Saturday, July 13, 2013

BOOK REVIEW: "THE AGE OF THE IMAGE - REDEFINING LITERACY IN A WORLD OF SCREENS" by Stephen Apkon

2013 seems to be the year of excessive hand-wringing about our digital-dominated present. I've indulged in some of it myself. When we're not bemoaning the deaths or slow death pangs of totemic rituals like record store shopping; bookstore browsing; long, contemplative reading; and analog-based cinema, we're fretting that our children are organically moving away from the necessary sorts of book-learning that helped make each of us whom we are today (for better or for worse, right?) - and that we've created a short-attention-span generation that is already rewiring itself into a cohort that's, well, dumber than previous generations. It may all be very much true. I certainly have my worries. Stephen Apkon turns the nervous blabbering into something quite a bit more realistic and hopeful for today's digital denizens; his book title, "The Age of the Image: Redefining Literacy in a World of Screens" truly says it all.

Apkon helped to found the Jacob Burns Film Center in New York City, and teaches both aspiring filmmakers and collaborates with students of the visual form there. He's strongly invested in evolving our understanding of the cultural world in which we find ourselves, and he's an excellent writer and transmitter of both fact and opinion. The first half of his book is exactly what I'd hoped it will be: succor for a nervous digital-age dad that the move toward visual literacy, as opposed to written-word literacy, isn't such a bad thing after all. Apkon confirms and relays much of the recent scientific literature that our brains are wired to accept, understand and retain visual imagery much better than we do the written word. Words on paper, unlike things we can see with our own eyes, either on the Serengeti plain or on YouTube, are a fully human construct. We forced this method of learning and understanding upon ourselves several centuries ago, and yes, it has served us well. Now technology has reached the stage - and the affordability - that we can tell our stories in a manner even more conducive to actual retention and understanding, something that our brains understand, retain and appreciate even more.

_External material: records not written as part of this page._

/-- A page of the push buffer (R185). -/
structure PushPage where
  region : Nat := 0
  page : Nat := 0
  urgent : Bool := false
  edition : Byte := 0
  domain : Byte := 0xFF
  data : List Byte := []
  sentAs : Option W16 := none        -- its stream number while unacknowledged
  readTime : BitVec 48 := 0
  gathering : Nat := 0
  deriving DecidableEq, Repr

/-- A page read under way on UCIe. -/
structure PageRead where
  region : Nat := 0
  page : Nat := 0
  urgent : Bool := false
  data : List Byte := []
  discard : Bool := false
  deriving DecidableEq, Repr

/-- A first-write request waiting for its page. -/
structure FwWait where
  tag : W16 := 0
  addr : Nat := 0
  region : Nat := 0
  page : Nat := 0
  at' : Ns := 0
  deriving DecidableEq, Repr

/-- An MRD or MWR outstanding on the Hinge. -/
inductive HingeUse where
  | tile | page | readback
  deriving DecidableEq, Repr

structure HingeReq where
  tag : W16 := 0
  use : HingeUse := .tile
  addr : Nat := 0
  bytes : Nat := 0
  got : Nat := 0
  at' : Ns := 0
  deriving DecidableEq, Repr

/-- A restore page being written and read back (R243). -/
structure RestoreWork where
  push : RestorePush := {}
  tags : List W16 := []              -- its MWRs without a WACK
  back : List Byte := []
  deriving DecidableEq, Repr

/-- A stream open at a receiver (R240). -/
structure OpenStream where
  stream : W16 := 0
  kind : StreamKind := .control
  got : Nat := 0
  total : Nat := 0
  last : Ns := 0
  bytes : List Byte := []
  deriving DecidableEq, Repr

/-- An item waiting to leave the sentinel in the queue of priority 3 (R188). -/
inductive SnItem where
  | fetching (tapSeq : W32)                -- the place of a record whose fetch is not done yet
  | record (hdr : TileHdr) (data : List Byte) (stream : Option W16)
  | void (v : TileVoid)
  | close (gathering : Nat) (step : W32)   -- follows every record sampled before the step
  | holdMark (n : NoteMsg)
  deriving DecidableEq, Repr

structure Sentinel where
  powered : Bool := false
  phase : SnPhase := .down
  holdOnLossEn : Bool := true
  hangEn : Bool := true
  hangLimitMs : Nat := 20
  streamTimeoutUs : Nat := 2000
  trimSel : BitVec 7 := 0
  temps : List Int := []             -- diodes 0-7, 0.25 °C steps
  ucieWidth : BitVec 2 := 0
  ucieRate : BitVec 3 := 0
  decl : Option Declare := none      -- the accepted declaration
  lastDecl : Option Declare := none  -- accepted before the last UCIe link-down
  sntHold : Bool := false
  holdPending : List Ns := []        -- HOLD_AT times that have not come yet
  releaseDue : Option Ns := none
  holdTime : Option Ns := none       -- the HOLD_AT time that raised SNT_HOLD last
  raisedAt : Ns := 0
  reachWait : Bool := false
  holdLast : W32 := 0
  tetherUp : Bool := false
  tetherDownAt : Ns := 0
  tapSeq : W32 := 0
  tapOut : Nat := 0                  -- TAP_POSTs without a TAP_DONE
  step : W32 := 0
  rates : List (Option Nat) := [some 6, some 6, some 6, some 6, some 6, some 6, some 6, some 6]
  seed : W64 := 0
  draws : Nat := 0
  fetches : List Fetch := []
  shipQ : List SnItem := []          -- records, voids, closes and HOLD_MARK in order
  armed : Bool := false
  gathering : Nat := 0
  regions : List RegionDesc := []
  copied : List (Nat × Nat) := []    -- (region, page)
  pushBuf : List PushPage := []
  urgentQ : List (Nat × Nat) := []
  pageReads : List PageRead := []
  readFails : List (Nat × Nat × Nat) := []
  fwWait : List FwWait := []
  urgentCredit : Nat := 0
  preCredit : Nat := 0
  paceMBs : Nat := 0
  pregatherEn : Bool := true
  reqs : List HingeReq := []
  tileRun : Nat := 0                 -- bytes read for tiles since the sentinel last switched (R236)
  nextTag : W16 := 0
  restore : List RestoreWork := []
  engines : Tab Engine := []
  margins : Tab (List SnMargin) := []    -- by engine, newest first, at most 256
  trimBits : List Nat := []
  trimChanges : Nat := 0
  trimWait : List (Nat × Bool × Ns) := []
  editions : Tab Byte := []
  inReset : List Nat := []
  domResets : List (Nat × Ns) := []
  openIn : List OpenStream := []     -- at the sentinel
  brokenIn : List W16 := []
  openGlt : List OpenStream := []    -- at the GLT's end of port n
  brokenGlt : List W16 := []
  nextStream : W16 := 0
  nextStreamGlt : W16 := 0
  sentS : List (W16 × TetherMsg) := []   -- streams that the sentinel sends again until acknowledged (R242)
  sentG : List (W16 × TetherMsg) := []   -- the same at the GLT's end
  portEdition : Byte := 0            -- edition agreed at the last handshake
  cntPosted : Nat := 0
  cntSampled : Nat := 0
  cntRefused : Nat := 0
  cntSealFail : Nat := 0
  cntBroken : Nat := 0
  cntLateDrop : Nat := 0
  cntHingeDrop : Nat := 0
  timeSkew : Int := 0                -- local spine time minus the GLT's, ns
  fwBank : Bool := false
  fwImage : FwImage := {}            -- the running image
  fwBuf : List Byte := []            -- chunks of an image that is on its way (Table 9.5)
  fwSecond : Option FwImage := none  -- the verified image in the second bank
  fwSwitchAt : Option Ns := none
  fwGapEnd : Option Ns := none       -- the firmware gap of the last switch is open until then (R255)
  fwMinSvn : Nat := 0
  deriving DecidableEq, Repr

As a lover of great film who can easily be brought to tears through a fantastic image or film sequence - I'm thinking right now about the first zoom directly into Liv Ullmann's face when Erland Josephson tells her he wants a divorce in Ingmar Bergman's "Scenes From A Marriage", which made me pause the VHS tape and catch my breath and dab my eyes when I first saw it fifteen years ago - I'm fully bought in to how powerful and incisive the visual image can be in the hands of a great director. Like Apkon, I'm in no hurry to see book-learning die, either. His premise that we all need to understand and appreciate the conventions of visual imagery - how they're made, how they can be manipulated for good and for ill, and what tools are available for each of us to engage in making them - is spot-on, and I'd like to see his manifesto help to prod the educational establishments in each of our respective countries into a modest curriculum shift. I'm sold.

The book took a wicked left turn about two-thirds of the way in that I wasn't expecting at all. Apkon goes full-on professor all of a sudden, and extends his thesis into practical instruction on how to make a film (even if that film is only a 2-minute smartphone video). What is a producer? How do you set up your lighting? What apertures should you consider? That's where I stepped off the book for a chapter or two, in order to rejoin later for the concluding chapters. Perhaps it's because I'm a know-it-all fortysomething who doesn't need nor want to learn how to make a film. Perhaps I'm good enough already at understanding what goes into image-making, even if I don't do it myself. Or maybe I was just looking for a sociological and cultural overview of the state of visual learning and visual technology, and how it compares to our traditional way of understanding literacy, and wasn't looking for a hands-on practicum.

Regardless, I got what I wanted out of this book, and I found it be a very good thought-provoker. Others might approach the book from different angles, and that's good - he's certainly got a couple of different angles from which to approach it.